Here’s the thing about the evolving Magic Mike series: It’s not about the stripping. Sure, the dance moves are fantastic, but at the heart of it, it’s about Mike Lane (Channing Tatum) trying to find his way amid shady club owners (Magic Mike), impending adulthood (Magic Mike XXL), and, finally, being someone’s everything while becoming the man he’s meant to be. It all comes to a close with Magic Mike’s Last Dance, the final chapter of an 11-year saga.
Eleven years of watching Mike and his dance partners tantalize their audiences with writhing and suggestive gyrations. It’s quite a legend Tatum has made from his former days as a male entertainer, and this installment finds his proxy taking more of a creator role rather than staying in the limelight. Suddenly whisked from Miami to London by socialite Maxandra “Max” Mendoza (Salma Hayek Pinault) after a night of awakening her passion, he finds himself as the new director of a stage show.
Seriously. A London theatre has been put at his disposal to retool the play they’ve got running – a ho-hum show about a woman forced to choose between love and money, which backhandedly reflects the film’s theme and Max’s story. Along with the theatre comes a multitude of problems: Max’s pending divorce from a wealthy husband, her social standing, building permits, and – most importantly – Max’s daughter, Zadie (Jemelia George). Worst of all, Mike and Max have electricity flowing between them that they absolutely must deny in order to get this job done.
It’s a thin setup – especially considering the kind of stiff-upper-lip kind of play it is and what Max has planned for the revamp – and it leans a little toward the familiar setup of Magic Mike XXL, where Mike leads a gang of intrepid performers on one last hurrah while accompanied by a bedeviling MC. But Steven Soderbergh’s return to the franchise as director (he only carried cinematography and editing duties for the second film) has ensured plenty of visual fun, and his signature matter-of-fact style that gives room for writer Reid Carolin’s script to pop.
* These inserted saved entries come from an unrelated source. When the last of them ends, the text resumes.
-- ==== Sys2Proof/Machine/EngIsa.lean ====
section
/-! DEFINITION. The engines' instruction set (09 R219 to R232, R238, R239): decoding, the effect of each instruction, and
the issue of one instruction at ENG_PC. -/

namespace Sys2Proof.Machine

open Reg

/-! ## Instruction words (R220 to R228) -/

/-- Bits [hi:lo] of a word. -/
def bitsOf (w hi lo : Nat) : Nat := w / 2 ^ lo % 2 ^ (hi - lo + 1)

/-- The store field of a word (R225). -/
def decodeStore (w : Nat) : StoreFld :=
  ⟨bitsOf w 37 35, bitsOf w 34 33, bitsOf w 32 31, bitsOf w 30 29, decide (bitsOf w 28 28 = 1), bitsOf w 27 26,
   decide (bitsOf w 25 25 = 1)⟩

/-- The fields of an M-class word (R223). -/
def decodeMul (w : Nat) : MulFld :=
  ⟨bitsOf w 53 52, bitsOf w 51 50, bitsOf w 49 48, bitsOf w 47 46, decide (bitsOf w 45 45 = 1), bitsOf w 44 43,
   bitsOf w 42 41, decide (bitsOf w 40 40 = 1), bitsOf w 39 38, decodeStore w⟩

/-- The fields of an A-class word (R226). -/
def decodeAcc (w : Nat) : AccFld := ⟨bitsOf w 53 52, bitsOf w 51 50, bitsOf w 49 44, decodeStore w⟩

/-- The addressing fields of LD and ST: MS or MD [47:46], AR [45:44], P [43], N [42:41] (R227). -/
def decodeLd (w : Nat) : AddrFld := ⟨bitsOf w 47 46, bitsOf w 45 44, decide (bitsOf w 43 43 = 1), bitsOf w 42 41⟩

/-- The addressing fields of LDA: MS [51:50], AR [49:48], P [47], N [46:45] (R227). -/
def decodeLda (w : Nat) : AddrFld := ⟨bitsOf w 51 50, bitsOf w 49 48, decide (bitsOf w 47 47 = 1), bitsOf w 46 45⟩

/-- A word whose bits in a field marked zero are zero, or ILLEGAL with detail 1 (R220). -/
def zeroBits (z : Bool) (op : EngOp) : EngOp := if z then op else .bad 1

/-- The instruction of a 64-bit word (R220 to R228): an OPC outside the table is ILLEGAL detail 0. -/
def decodeEng (w : Nat) : EngOp :=
  let m := decodeMul w
  let zm := decide (bitsOf w 24 0 = 0)
  let a := decodeAcc w
  let za := decide (bitsOf w 43 38 = 0 ∧ bitsOf w 24 0 = 0)
  match bitsOf w 63 58 with
  | 0x00 => .nop
  | 0x01 => zeroBits zm (.mac m)
  | 0x02 => zeroBits zm (.cmac m)
  | 0x03 => zeroBits zm (.qmac m)
  | 0x04 => zeroBits zm (.dmac m)
  | 0x05 => zeroBits zm (.pmov m)
  | 0x10 => zeroBits za (.clr a)
  | 0x11 => zeroBits za (.adda a)
  | 0x12 => zeroBits za (.suba a)
  | 0x13 => zeroBits za (.mova a)
  | 0x14 => zeroBits za (.nega a)
  | 0x15 => zeroBits za (.absa a)
  | 0x16 => zeroBits za (.ash a)
  | 0x17 => zeroBits za (.cmpa a)
  | 0x18 => zeroBits za (.tsta a)
  | 0x20 => zeroBits (decide (bitsOf w 47 32 = 0)) (.ldi (bitsOf w 53 48) (bitsOf w 31 0))
  | 0x21 => zeroBits (decide (bitsOf w 40 0 = 0)) (.ld (bitsOf w 53 48) (decodeLd w))
  | 0x22 => zeroBits (decide (bitsOf w 40 0 = 0)) (.st (bitsOf w 53 48) (decodeLd w))
  | 0x23 => zeroBits (decide (bitsOf w 41 0 = 0)) (.movr (bitsOf w 53 48) (bitsOf w 47 42))
  | 0x24 => zeroBits (decide (bitsOf w 42 0 = 0)) (.lda (bitsOf w 53 52) (decodeLda w) (bitsOf w 44 43))
  | 0x25 => zeroBits (decide (bitsOf w 51 32 = 0)) (.ldai (bitsOf w 53 52) (bitsOf w 31 0))
  | 0x30 => zeroBits (decide (bitsOf w 53 12 = 0)) (.jmp (bitsOf w 11 0))
  | 0x31 => zeroBits (decide (bitsOf w 53 12 = 0)) (.call (bitsOf w 11 0))
  | 0x32 => zeroBits (decide (bitsOf w 53 0 = 0)) .ret
  | 0x33 => zeroBits (decide (bitsOf w 53 44 = 0 ∧ bitsOf w 27 12 = 0)) (.loop (bitsOf w 43 28) (bitsOf w 11 0))
  | 0x34 => zeroBits (decide (bitsOf w 47 12 = 0)) (.loopr (bitsOf w 53 48) (bitsOf w 11 0))
  | 0x35 => zeroBits (decide (bitsOf w 53 0 = 0)) .brk
  | 0x36 => zeroBits (decide (bitsOf w 53 8 = 0)) (.halt (bitsOf w 7 0))
  | 0x37 => zeroBits (decide (bitsOf w 53 0 = 0)) .kick
  | 0x38 => zeroBits (decide (bitsOf w 46 44 = 0 ∧ bitsOf w 35 32 = 0))
      (.stim (bitsOf w 53 48) (decide (bitsOf w 47 47 = 1)) (bitsOf w 43 36) (bitsOf w 31 0))
  | 0x39 => zeroBits (decide (bitsOf w 53 2 = 0)) (.waitd (bitsOf w 1 0))
  | 0x3A => zeroBits (decide (bitsOf w 53 8 = 0)) (.sig (bitsOf w 7 0))
  | _ => .bad 0

/-! ## Illegal field values (R220 to R228) -/

/-- A store field value marked illegal (R225). -/
def StoreFld.illegal (f : StoreFld) : Bool :=
  decide (5 ≤ f.sd) || (decide (f.sd ≠ 0) && (decide (f.sw = 3) || decide (f.sw = 2 ∧ 2 ≤ f.sa)))

/-- A field value of an M-class word marked illegal, for the largest TGT the opcode allows (R223). -/
def MulFld.illegal (f : MulFld) (maxTgt : Nat) (pmov : Bool) : Bool :=
  (if pmov then decide (f.aop ≠ 0) else decide (f.aop = 3)) || decide (maxTgt < f.tgt) || decide (f.xsrc = 3)
    || f.st.illegal

/-- A field of an A-class word marked illegal: SHAMT is zero but in ASH (R226). -/
def AccFld.illegal (f : AccFld) (ash : Bool) : Bool := (!ash && decide (f.shamt ≠ 0)) || f.st.illegal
Of course, a lot of it seems off-the-cuff when played straight by Channing Tatum, which contrasts Salma Hayek Pinault’s fiery performance. The film’s purpose lies in Max, as it’s her project; it is also her statement, her master’s thesis after frequently starting and stopping what Zadie calls her “phases.” She’s done it so many times, she’s earned the nickname “Queen of the First Act.” Initially, she’s seen walking through her own fundraiser “like a zombie,” as one observer notes; but when Mike enters her life, something is stirred within her that she needs to share with everyone, to make an audience feel like she does after one of Mike’s gravity-defying dances. And what do you know – through her failed marriage, she owns the theatre where she can stage her vision.
Through Max’s harried and devil-may-care initiative, we also see Mike find his awakening. Zadie’s deadpan, pointed narration (which pops in and out like a Shakespearean chorus) lets us know that the pandemic hasn’t been kind to Mike’s furniture business and that he’s had it rough the last few years. When we first lay eyes on him, he’s working as a gentle bartender at the aforementioned fundraiser, where a former client recognizes him with veiled references to his old profession. But the further along we go on this journey, we see Mike’s eyes lighting up in his interactions with Max and as he directs new talent to give their audience the experience of a lifetime.
Stylistically, Soderbergh pulls out all the stops – pre-lapped dialogue, distorted fisheye photography (check out the tilt shot introducing us to the Rattigan Theatre), and a crafty mix of bold and muted lighting – to keep us in the moment. If he’s not engaging us with the heat from the dancers (cheers to choreographers Alison Faulk and Luke Broadlick!), then he’s letting Mike’s strange surroundings speak for themselves. He also gets down-to-earth performances which make this film more than just a comedy; there’s a spark he creates by allowing us to feel like we’re flies on the wall watching Mike’s and Max’s lives in upheaval, which more than supplies ample laughs and drama.